| TASK DESCRIPTION |
Only the number is wanted: how many lines below include "Machine"?

| DATA PROVIDED |

· · · · · · ·

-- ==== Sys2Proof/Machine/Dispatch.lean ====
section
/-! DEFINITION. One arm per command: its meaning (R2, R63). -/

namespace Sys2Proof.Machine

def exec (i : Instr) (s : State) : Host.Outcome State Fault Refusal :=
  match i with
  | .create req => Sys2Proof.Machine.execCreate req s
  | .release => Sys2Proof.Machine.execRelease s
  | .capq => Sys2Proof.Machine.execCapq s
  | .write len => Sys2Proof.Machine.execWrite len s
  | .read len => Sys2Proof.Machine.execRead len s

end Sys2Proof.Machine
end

· · · · · · ·

| SOLVED EXERCISE |
8